Not everything good to do is good to do on the Lord’s Day. The three categories of acceptable works to be done on the Christian Sabbath are works of piety, works of necessity, and works of mercy. When looking at the life of Christ, His Sabbath-keeping looked like this: He preached (piety), He ate (necessity), and He healed (mercy).

Think about what your life looks like on a typical Lord’s Day. Can you rightly place what you think about, what you say, and what you do in one (or more) of these three categories? Are your works pious? Necessary? Merciful?

If so, keep on doing them and excel still more! Even the greatest saint needs to grow in keeping the Christian Sabbath holy.

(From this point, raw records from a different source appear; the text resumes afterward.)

-- ==== Sys2Proof/Machine/Arith.lean ====
section
/-! DEFINITION. The arithmetic, logic and compare family (41_alu.md). -/

namespace Sys2Proof.Machine

/-- The two-register shape: both reads, then the write (R121). -/
def twoReg (f : Byte → Byte → Byte) (a b : Reg) (s : State) : Host.Outcome State Fault Refusal :=
  settle s do
    let va ← s.readReg a
    let vb ← s.readReg b
    return s.setReg a (f va vb)

/-- The two-register shape of DIV and MOD, which raises on a zero divisor before it writes (R128, R129). -/
def twoRegDivision (f : Byte → Byte → Byte) (a b : Reg) (s : State) : Host.Outcome State Fault Refusal :=
  settle s do
    let va ← s.readReg a
    let vb ← s.readReg b
    if sval vb = 0 then .error (.divisionByZero a b) else .ok (s.setReg a (f va vb))

/-- The one-register shape (R122). -/
def oneReg (f : Byte → Byte) (r : Reg) (s : State) : Host.Outcome State Fault Refusal :=
  settle s do
    let v ← s.readReg r
    return s.setReg r (f v)

/-- The immediate shape (R123). -/
def immReg (f : Byte → Byte → Byte) (r : Reg) (i : Byte) (s : State) : Host.Outcome State Fault Refusal :=
  settle s do
    let v ← s.readReg r
    return s.setReg r (f v i)

/-- The compare shape: two reads, and only the flags are written (R124). -/
def compareRegs (f : Byte → Byte → Flags) (a b : Reg) (s : State) : Host.Outcome State Fault Refusal :=
  settle s do
    let va ← s.readReg a
    let vb ← s.readReg b
    return s.setFlags (f va vb)

/-- ADD (R125). -/
def execAdd (a b : Reg) (s : State) : Host.Outcome State Fault Refusal := twoReg Alu.add a b s

/-- SUB (R126). -/
def execSub (a b : Reg) (s : State) : Host.Outcome State Fault Refusal := twoReg Alu.sub a b s

/-- MUL (R127). -/
def execMul (a b : Reg) (s : State) : Host.Outcome State Fault Refusal := twoReg Alu.mul a b s

/-- DIV, under the run's `DIVMOD_ROUNDING` (R128). -/
def execDiv (a b : Reg) (s : State) : Host.Outcome State Fault Refusal :=
  twoRegDivision (Alu.quotient s.params.rounding) a b s

/-- MOD, under the run's `DIVMOD_ROUNDING` (R129). -/
def execMod (a b : Reg) (s : State) : Host.Outcome State Fault Refusal :=
  twoRegDivision (Alu.remainder s.params.rounding) a b s

/-- INC (R131). -/
def execInc (r : Reg) (s : State) : Host.Outcome State Fault Refusal := oneReg Alu.inc r s

/-- DEC (R132). -/
def execDec (r : Reg) (s : State) : Host.Outcome State Fault Refusal := oneReg Alu.dec r s

/-- CMP: the signed comparison of the two registers (R140). -/
def execCmp (a b : Reg) (s : State) : Host.Outcome State Fault Refusal := compareRegs Flags.compare a b s

/-- AND (R141). -/
def execAnd (a b : Reg) (s : State) : Host.Outcome State Fault Refusal := twoReg Alu.and a b s

/-- NOT (R142). -/
def execNot (r : Reg) (s : State) : Host.Outcome State Fault Refusal := oneReg Alu.not r s

/-- OR (R143). -/
def execOr (a b : Reg) (s : State) : Host.Outcome State Fault Refusal := twoReg Alu.or a b s

/-- XOR (R144). -/
def execXor (a b : Reg) (s : State) : Host.Outcome State Fault Refusal := twoReg Alu.xor a b s

/-- SHL (R145). -/
def execShl (a b : Reg) (s : State) : Host.Outcome State Fault Refusal := twoReg Alu.shl a b s

/-- SHR (R146). -/
def execShr (a b : Reg) (s : State) : Host.Outcome State Fault Refusal := twoReg Alu.shr a b s

/-- ADDI (R150). -/
def execAddi (r : Reg) (i : Byte) (s : State) : Host.Outcome State Fault Refusal := immReg Alu.add r i s

end Sys2Proof.Machine
end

If not, repent and stop doing your own pleasure on God’s holy day! Make the necessary adjustments and changes to your Sunday routine that will enable you to perform the right kinds of works on the Lord’s Day.

 

 

[1] Taken from the Westminster Larger Catechism Q&A 119 on the sins which are forbidden in the fourth commandment.

[2] Personal correspondence with D. Scott Meadows.

[3] Westminster Larger Catechism, Q&A 121.

[4] Edmund Clowney, How Jesus Transforms the Ten Commandments, 58.

[5] See Sam Waldron, Lectures on the Lord’s Day, 140.

[6] Matthew Poole, comments on Matthew 12:4.